When there are no direct hits for your company in a given week, the digest follows a structured fill order:

  1. 1

    If your company has confirmed recall hits in the past 7 days — show them.

  2. 2

    If not, expand to 30-day watchlist context for your company.

  3. 3

    If still quiet, show category-level recall and public health alert signals.

  4. 4

    Also include any competitor signals and news mentions from the period.

  5. 5

    Result: every digest contains meaningful intelligence, even in quiet weeks.

You never receive a blank digest.

7. Limitations

  • Automated matching may miss records (false negatives) or surface incorrect associations (false positives). Always verify by clicking through to the official source.

  • openFDA data typically lags the official FDA announcement by a few days to one week.

  • GDELT news signals cover a large volume of sources and may include articles of varying quality. News signals are labeled separately from government records.

  • USPTO trademark monitoring is not currently available. We evaluated it and found no verified, official public USPTO trademark search API to build on — we do not fabricate or estimate trademark data, so none is shown until a verified source exists.

  • We do not cover state-level recalls, import alerts, or enforcement actions not published to the monitored federal APIs.

8. Corrections and contact

If you believe a digest item is incorrectly attributed or contains an error, contact us at support@fdarecallradar.com. We review all correction requests and correct the record as appropriate.
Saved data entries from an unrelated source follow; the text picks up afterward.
-- ==== Sys2Proof/Machine/State.lean ====
section
/-! DEFINITION. The whole state of a Thrumef Bruris package as plain data, and the state after reset.

Numbers name parts: shed = 16 y + x (R16), core = 3 shed + role (T 0, C 1, A 2; R18, R19), context = 11 core + context
number (R20), quarter = x/8 + 2 (y/8). A LOCATION is the byte address of an aligned doubleword (R286): a physical address
below 2^40 (R270), or 2^40 + 2^21 shed + offset for a scratchpad (R272). Every command queue is named by its VFQ
number, 4 function + queue (R130). -/
namespace Sys2Proof.Machine

/-! ## Contexts -/

/-- What a sleeping context waits for (R108, R355). -/
inductive Wait
  /-- The sleeping instruction is tried again as a whole: its condition is its own test. -/
  | again (i : Instr)
  /-- A page fault of the instruction is with the supervisor gang (R355). -/
  | fault (referral : Nat)
  /-- `bar` waits for its episode (R316). -/
  | bar (d : BitVec 5) (episode : Nat)
  /-- `yard.cmt` before step 2 of R98 waits for its release; `ids` is the release set. -/
  | commitRelease (f : RR) (ids : List Nat)
  /-- `yard.cmt` is queued at the yard store for step 2 of R98. -/
  | commitQueued (f : RR)
  /-- `tlbinv` waits for its release (R345). -/
  | tlbinv (f : MF) (ids : List Nat)
  /-- `buoy.seal` waits for its release at recovery scope (R396). -/
  | seal (f : RR) (ids : List Nat) (image : List Word)
deriving DecidableEq, Repr

/-- The context states of R106. READY and STALLED are one constructor: which of the two holds in a cycle is computed
from the rest of the state (`State.isReady`). -/
inductive Mode
  | idle
  | ready
  | asleep (w : Wait)
  /-- Between the retirement of instruction LEN and the next block (R86). -/
  | blockEnd
  /-- In an EXIT action, `halt` or `stop`: waiting for the counters (R93, R104, R116). `notice` is the NV and NIDX of an
  EXIT action with NV = 1. -/
  | exiting (reason : BitVec 3) (notice : Option (BitVec 5))
  | retiring
  | halting
  | halted
deriving DecidableEq, Repr

/-- A context's hold on a table generation (R101). -/
structure Pin where
  table : BitVec 8
  gen : BitVec 16
  revoked : Bool
deriving DecidableEq, Repr

/-- The atomic and reduction operations of R311 and R312. -/
inductive AmoFn
  | add | and | or | xor | min | max | minu | maxu | swap | cas
deriving DecidableEq, Repr

/-- Where a read delivers its value (R304, R305, R306, R314). -/
inductive Dest
  /-- A scalar register: byte offset in the doubleword, size in bytes, sign extension. -/
  | x (d : BitVec 5) (off size : Nat) (sext : Bool)
  /-- Stored bytes of two doublewords into a vector register under a byte mask. -/
  | vraw (d : BitVec 5) (mask : BitVec 16)
  /-- Eight decoded elements (R305): format, scale format, group code, byte offset of the data in its doubleword, of the
  scale in its own, the slot copy taken at translation, and the hint and key slot of the scale's doublewords. -/
  | vdec (d : BitVec 5) (mask : BitVec 16) (fmt sc g : Nat) (doff soff : Nat) (slot : List (BitVec 16))
      (via : List (BitVec 2 × Nat))
deriving DecidableEq, Repr

/-- What a pending operation of a context is (R288, R300). -/
inductive OpKind
  /-- A pending read: the doublewords it reads and the values it has taken. -/
  | read (dst : Dest) (locs : List Nat) (got : Table Word) (acq : Bool)
  /-- A buffered write of the bytes of one doubleword, with its tag change, and its release set where it is a release. -/
  | write (loc : Nat) (mask : BitVec 8) (val : Word) (tag : Option Bool) (rel : Option (BitVec 3)) (set : List Nat)
  /-- A buffered change of a tag alone (R306). -/
  | tag (loc : Nat) (full : Bool)
  /-- A pending atomic: `ret` names the register, absent for a `red.*` taken as an atomic (R312); `done` is the old value
  once ATOMIC has been taken. -/
  | amo (fn : AmoFn) (loc off size : Nat) (b c : Word) (ret : Option (BitVec 5)) (scope : BitVec 3) (set : List Nat)
      (done : Option Word)
  /-- A buffered reduction (R312). -/
  | red (fn : AmoFn) (loc off size : Nat) (b : Word)
  /-- `yard.we` and `yard.wf` (R97). -/
  | yardEntry (table : BitVec 8) (index : BitVec 6) (value mask action : Word)
  | yardFallback (table : BitVec 8) (action : Word)
  /-- `flush` (false) and `inv` (true) on one line (R309). -/
  | line (inval : Bool) (loc : Nat) (scope : BitVec 3)
  /-- `ecc.inj` of KIND 0 (false) or 1 (true) (R365). -/
  | inject (poison : Bool) (loc : Nat)
deriving DecidableEq, Repr

/-- A pending operation. Operations with one `grp` are counted once together (R300). -/
structure Op where
  id : Nat
  grp : Nat
  hint : BitVec 2
  /-- The key slot of the page that it was translated through (R333, R339). -/
  key : Nat
  kind : OpKind
deriving DecidableEq, Repr

/-- A fence that a context has retired and whose effect may still hold moves (R289, R313). -/
structure Fence where
  id : Nat
  /-- 0 `fence`, 1 `fence.acq`, 2 `fence.rel`. -/
  kind : Nat
  scope : BitVec 3
  set : List Nat
deriving DecidableEq, Repr

/-- A read's observation of a release: the read's operation number, whether it is an acquire, and the writes of the
observed release set (R293, R295). -/
structure Seen where
  op : Nat
  acq : Bool
  set : List Nat
deriving DecidableEq, Repr

/-- What loads after a `waita` may have read before it (R314): M_q of the quarter as it stood at one of the wait's reads under what the
context had buffered, the writes then visible there, the register that the wait writes, and the doublewords that the wait reads and that
later loads have read since. -/
structure Ahead where
  mem : List Host.Cell
  vis : List Nat
  reg : BitVec 5
  /-- The operations of the window: those numbered from `start` on, and below `stop` once the window is closed. -/
  start : Nat
  stop : Option Nat
  read : List Nat
deriving DecidableEq, Repr
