-- ==== Sys2Proof/Machine/Mem.lean ====
section
/-! DEFINITION. The order machine's places and the conditions of its moves (R284 to R299). -/
namespace Sys2Proof.Machine

/-! ## Locations (R270, R272, R286, R287) -/

def dwordOf (a : Nat) : Nat := a / 8 * 8
/-- First location of scratchpads. -/
def padBase : Nat := 2 ^ 40
def isPad (loc : Nat) : Bool := decide (padBase ≤ loc)
/-- Location of a scratchpad byte of a shed. -/
def padLoc (shed off : Nat) : Nat := padBase + Config.padBytes * shed + off
def padShed (loc : Nat) : Nat := (loc - padBase) / Config.padBytes
def padIndex (loc : Nat) : Nat := (loc - padBase) % Config.padBytes / 8
def physQtr (a : Nat) : Nat := a / 2 ^ 38 % 4
def physLayer (a : Nat) : Nat := a / 2 ^ 36 % 4
def physOff (a : Nat) : Nat := a % 2 ^ 36
/-- Home quarter (R287). -/
def home (loc : Nat) : Nat := if isPad loc then qtrOfShed (padShed loc) else physQtr loc
/-- Does the byte exist (R270)? -/
def State.exists_ (s : State) (a : Nat) : Bool :=
  decide (a < 2 ^ 40) && decide (physOff a < Config.layerBytes) && decide (physQtr a < s.nq)
/-- Is the location durable: in the primary part of a layer 3 (R271, R385)? -/
def isDurable (loc : Nat) : Bool :=
  !isPad loc && decide (physLayer loc = 3) && decide (physOff loc < Config.primaryBytes)
def lineOf (loc : Nat) : Nat := loc / 64 * 64

/-! ## Quarter memories and visible sets -/

def qbit (q : Nat) : BitVec 4 := BitVec.ofNat 4 (2 ^ q)
/-- M_q (R284). -/
def State.memQ (s : State) (q : Nat) : Memory := s.ord.mem[q % 4]'(Nat.mod_lt _ (by decide))
def State.setMemQ (s : State) (q : Nat) (m : Memory) : State :=
  { s with ord := { s.ord with mem := s.ord.mem.set (q % 4) m (Nat.mod_lt _ (by decide)) } }
/-- The doubleword that M_q holds. -/
def State.readQ (s : State) (q loc : Nat) : Word := (s.memQ q).dword loc
/-- One byte as M_q holds it, for frames. -/
def State.byteQ (s : State) (q a : Nat) : Byte := (s.memQ q).get a
/-- VIS(q) (R284). -/
def State.vis (s : State) (q : Nat) : List Nat :=
  (s.ord.writes.filter fun e => e.2.vis.getLsbD q).map (·.1)
def State.writeAt (s : State) (id : Nat) : Option WriteRec := s.ord.writes.get? id
def State.setWrite (s : State) (id : Nat) (w : WriteRec) : State :=
  { s with ord := { s.ord with writes := s.ord.writes.put id w } }
/-- Does a context still hold an operation whose write, reduction or atomic has not been taken? -/
def OpKind.unwritten : OpKind → Bool
  | .write _ _ _ _ _ _ => true
  | .red _ _ _ _ _ => true
  | .amo _ _ _ _ _ _ _ _ _ none => true
  | _ => false

/-! ## Members of collectives (R323) -/

/-- Member number of a core of a gang. -/
def memberKey (gang lcore : Nat) : Nat := 2 ^ 16 * gang + lcore
def memberGang (key : Nat) : Nat := key / 2 ^ 16
/-- The core that a member is now. -/
def State.memberCore (s : State) (key : Nat) : Nat := (s.gang (memberGang key)).coreOf (key % 2 ^ 16)
/-- The collective in which an access is a member's part. -/
def State.collOf (s : State) (id : Nat) : Option Coll := (s.ord.colls.find? fun e => e.2.joined.any fun j => j.2.id == id).map (·.2)
/-- Is a member's part that of context k, whose gang is on its sheds? -/
def State.partOf (s : State) (k : Nat) (j : Nat × Join) : Bool :=
  decide (11 * s.memberCore j.1 + j.2.ctx = k) && decide (s.gangOfCore (coreOfCtx k) = some (memberGang j.1))
/-- The parts of context k in collectives. -/
def State.partsOf (s : State) (k : Nat) : List Nat :=
  s.ord.colls.flatMap fun e => e.2.joined.filterMap fun j => if s.partOf k j then some j.2.id else none
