-- ==== Sys2Proof/Machine/Lines.lean ====
section
/-! DEFINITION. The states of cache lines (R20, R23, R274 to R279, R281, R282, R309), and the merge of a line. They never change a value
that an access returns. -/
namespace Sys2Proof.Machine

/-! ## The two levels -/

/-- Lines that a first-level cache and a level-two slice hold: 2 MiB each (R19, R20, R24). -/
def l1Lines : Nat := 32768
def sliceLines : Nat := 32768

def State.setL2 (s : State) (q : Nat) (t : Table L2Line) : State :=
  { s with ord := { s.ord with l2 := s.ord.l2.set (q % 4) t (Nat.mod_lt _ (by decide)) } }
/-- Cores of a quarter that hold a line in their first level, with its state. -/
def State.l1Holders (s : State) (q line : Nat) : List (Nat × L1State) :=
  s.cores.filterMap fun e => if qtrOfCore e.1 = q then (e.2.l1.get? line).map (fun l => (e.1, l.state)) else none
def State.dropL1 (s : State) (core line : Nat) : State := s.updCore core fun c => { c with l1 := c.l1.del line }
/-- Changes the state of a first-level line that is there. -/
def State.markL1 (s : State) (core line : Nat) (st : L1State) : State :=
  s.updCore core fun c => match c.l1.get? line with
    | some l => { c with l1 := c.l1.put line { l with state := st } }
    | none => c
/-- Changes a level-two line that is there. -/
def State.updL2 (s : State) (q line : Nat) (f : L2Line → L2Line) : State :=
  match (s.l2Q q).get? line with
  | some l => s.setL2 q ((s.l2Q q).put line (f l))
  | none => s

/-- One request of a shed for a line of a level-two slice, counted over the last 16 (R277). -/
def L2Line.ask (l : L2Line) (shed : Nat) : L2Line := { l with asks := (shed :: l.asks).take 16 }
/-- A request of a shed reaches a line of the quarter's level two. -/
def State.askL2 (s : State) (q line shed : Nat) : State := s.updL2 q line (·.ask shed)

/-! ## Eviction (R277, R281, R282) -/

/-- A member of a list of lines that has to make room: which one is the hardware's choice (assumption 7), among those of the lowest
priority where there are any. -/
def victimOf (free : Nat) (l : List (Nat × Bool)) : Option Nat :=
  let low := l.filter (·.2)
  let from_ := if low.isEmpty then l else low
  (from_[Config.freeChoice free % from_.length]?).map (·.1)

/-- A first-level line of a core is given up: dirty data goes back to level two (R282). -/
def State.evictL1 (s : State) (core line : Nat) : State :=
  match (s.core core).l1.get? line with
  | none => s
  | some l =>
    let t := s.dropL1 core line
    if l.state = .s then t
    else t.updL2 (qtrOfCore core) line fun x => { x with state := match x.state with
      | .o _ => if l.state = .m then .d else .s
      | other => other }

/-- MERGE of a line (R279, R288): every partial of the line is applied and cleared, and the line leaves C. -/
def State.mergeLine (s : State) (line : Nat) : State :=
  let s1 := (List.range 8).foldl (fun t i => t.mergeDword (line + 8 * i)) s
  (List.range 4).foldl (fun t q =>
    let t1 := t.setPartials q ((t.partialsQ q).del line)
    match (t1.l2Q q).get? line with
    | some l => if l.state = .c then t1.setL2 q ((t1.l2Q q).del line) else t1
    | none => t1) s1

/-- A level-two line is evicted: its first-level copies go first, a line in C is merged, and the data goes to its home tier, for a dirty
durable line by its DURABLE moves (R386); its F entry goes with it (R277, R279, R282). -/
def State.evictL2 (s : State) (q line : Nat) : State :=
  let t := (s.l1Holders q line).foldl (fun t h => t.evictL1 h.1 line) s
  match (t.l2Q q).get? line with
  | none => t
  | some l =>
    let u := if l.state = .c then t.mergeLine line else if l.state = .d then t.durableLine line else t
    u.setL2 q ((u.l2Q q).del line)
/-- Makes room in a slice of a quarter's level two where it is full. -/
def State.roomL2 (s : State) (q d : Nat) : State :=
  let here := (s.l2Q q).filter fun e => e.2.at_ q e.1 = d
  if here.length < sliceLines then s
  else match victimOf s.free (here.map fun e => (e.1, e.2.low)) with
    | some v => { s.evictL2 q v with free := s.free + 1 }
    | none => s

/-- Puts a line into a core's first level, where the cache is full in another's place. -/
def State.fillL1 (s : State) (core line : Nat) (st : L1State) (low : Bool) : State :=
  let have_ := ((s.core core).l1.get? line).isSome
  let s1 := if have_ || decide ((s.core core).l1.length < l1Lines) then s
    else match victimOf s.free ((s.core core).l1.map fun e => (e.1, e.2.low)) with
      | some v => { s.evictL1 core v with free := s.free + 1 }
      | none => s
  s1.updCore core fun c => { c with l1 := c.l1.put line { state := st, low := match c.l1.get? line with
    | some l => l.low
    | none => low } }
/-- Puts a line into its slice of a quarter's level two, where the slice is full in another's place. -/
def State.fillL2 (s : State) (q line : Nat) (st : L2State) (low : Bool) : State :=
  match (s.l2Q q).get? line with
  | some l => s.setL2 q ((s.l2Q q).put line { l with state := st })
  | none =>
    let s1 := s.roomL2 q (homeSlice q line)
    s1.setL2 q ((s1.l2Q q).put line { state := st, slice := none, asks := [], moved := none, low := low })

/-- The level-two state of a line: a guest where its home is another quarter (R276). -/
def l2StateFor (q line : Nat) (st : L2State) : L2State := if st = .c || home line = q then st else .g

/-! ## Accesses (R275, R276, R281) -/

/-- Does the quarter hold a line, in a first level or in level two? -/
def State.lineHere (s : State) (q line : Nat) : Bool := ((s.l2Q q).get? line).isSome || !(s.l1Holders q line).isEmpty
/-- Is a line of the quarter's level two in C? It changes only by a merge (R279, R281). -/
def State.lineInC (s : State) (q line : Nat) : Bool :=
  match (s.l2Q q).get? line with
  | some l => l.state = .c
  | none => false

/-- Another core reads a line that a core holds in E or M: its copy is clean and shared, and what was dirty goes to level two. -/
def State.shareL1 (s : State) (core line : Nat) : State :=
  match (s.core core).l1.get? line with
  | none => s
  | some l => (s.markL1 core line .s).updL2 (qtrOfCore core) line fun x => { x with state := match x.state with
    | .o _ => if l.state = .m then .d else .s
    | other => other }

/-- A load or `pref` of a line by a core: a hint changes nothing where the line is present (R275, R281). -/
def State.lineRead (s : State) (core loc : Nat) (hint : BitVec 2) : State :=
  let line := lineOf loc
  let q := qtrOfCore core
  let sh := shedOfCore core
  if isPad loc || s.lineInC q line || ((s.core core).l1.get? line).isSome then s
  else if !s.lineHere q line then
    if hint = 2 then s
    else if hint = 1 then (s.fillL2 q line (l2StateFor q line .s) false).askL2 q line sh
    else ((s.fillL2 q line (l2StateFor q line (.o core)) (hint = 3)).askL2 q line sh).fillL1 core line .e (hint = 3)
  else
    -- A dirty copy of another core goes to level two; what was dirty there stays dirty.
    let owners := (s.l1Holders q line).filter fun h => decide (h.2 ≠ L1State.s)
    let s1 := owners.foldl (fun t h => t.shareL1 h.1 line) s
    (s1.askL2 q line sh).fillL1 core line .s false

/-- A store or atomic of a line by a core (R275, R281). -/
def State.lineWrite (s : State) (core loc : Nat) (hint : BitVec 2) : State :=
  let line := lineOf loc
  let q := qtrOfCore core
  let sh := shedOfCore core
  let mine := match (s.core core).l1.get? line with
    | some l => decide (l.state ≠ L1State.s)
    | none => false
  if isPad loc || s.lineInC q line then s
  else if mine then s.markL1 core line .m
  else if !s.lineHere q line && hint = 2 then s
  else if !s.lineHere q line && hint = 1 then (s.fillL2 q line (l2StateFor q line .d) false).askL2 q line sh
  else
    let low := hint = 3 && !s.lineHere q line
    let s1 := (s.l1Holders q line).foldl (fun t h => if h.1 = core then t else t.dropL1 h.1 line) s
    ((s1.fillL2 q line (l2StateFor q line (.o core)) low).askL2 q line sh).fillL1 core line .m low

/-- A reduction's line stands in C in the quarter that holds its partial (R278). What the quarter held of the line goes to its home tier
first, so that nothing dirty is lost (R282). -/
def State.lineReduce (s : State) (q line shed : Nat) : State :=
  ((if s.lineInC q line then s else s.evictL2 q line).fillL2 q line .c false).askL2 q line shed

/-- Cores whose first-level caches a scope of `flush` or `inv` reaches (R309). -/
def State.lineCores (s : State) (core : Nat) (scope : BitVec 3) : List Nat :=
  (s.cores.map (·.1)).filter fun c =>
    if scope.toNat ≤ 1 then c = core
    else if scope.toNat = 2 then shedOfCore c = shedOfCore core
    else if scope.toNat = 3 then qtrOfCore c = qtrOfCore core
    else true
/-- Quarters whose level-two slices the scope reaches. -/
def State.lineQtrs (s : State) (core : Nat) (scope : BitVec 3) : List Nat :=
  if scope.toNat ≤ 2 then [] else if scope.toNat = 3 then [qtrOfCore core] else List.range s.nq

/-- A dirty first-level copy goes back to the line's home tier and stays, clean (R309). -/
def State.flushL1 (s : State) (core line : Nat) : State :=
  match (s.core core).l1.get? line with
  | some l => if l.state = .m then s.markL1 core line .e else s
  | none => s
/-- The same, and the copy goes; level two is left with a clean line, or with what was dirty there. -/
def State.invL1 (s : State) (core line : Nat) : State := (s.flushL1 core line).evictL1 core line

/-- Steps 2 and 3 of R309 for one line. -/
def State.lineClean (s : State) (core loc : Nat) (scope : BitVec 3) (inval : Bool) : State :=
  if isPad loc then s else
  let line := lineOf loc
  let s1 := (s.lineCores core scope).foldl (fun t c => if inval then t.invL1 c line else t.flushL1 c line) s
  (s.lineQtrs core scope).foldl (fun t q =>
    if inval then t.evictL2 q line
    else t.updL2 q line fun l => { l with state := if l.state = .d then .s else l.state }) s1

/-! ## Migration (R277) -/

/-- Has a line stood still for 4,096 network cycles? A cycle is counted at the quarter's present network ratio (assumption 7): at
ratio n/16 of 2.0 GHz a tick has n/8 cycles. -/
def State.movable (s : State) (q : Nat) (l : L2Line) : Bool :=
  match l.moved with
  | none => true
  | some t => decide (4096 * 8 ≤ (s.now - t) * (qtrPoint s.power (s.qtrEntryOf q)).n)

/-- The shed, other than the slice's own, that made at least 12 of a line's last 16 requests. -/
def L2Line.mover (l : L2Line) (q line : Nat) : Option Nat :=
  match l.state with
  | .c | .g => none
  | _ => l.asks.find? fun d => d ≠ l.at_ q line && decide (12 ≤ l.asks.countP (· == d))

/-- Every first-level line of a core is written back and dropped (R148, R282, R341). -/
def State.l1Flush (s : State) (core : Nat) : State := ((s.core core).l1.map (·.1)).foldl (fun t l => t.evictL1 core l) s

end Sys2Proof.Machine
end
9. Government affiliation disclaimer

FDA Recall Radar is an independent product that monitors public source records and food-industry signals. It is not affiliated with, endorsed by, sponsored by, or approved by the FDA, USDA, FSIS, USPTO, or any other government agency.

FDA Recall Radar is an independent product that monitors public source records and food-industry signals. It is not affiliated with, endorsed by, sponsored by, or approved by the FDA, USDA, FSIS, USPTO, or any other government agency.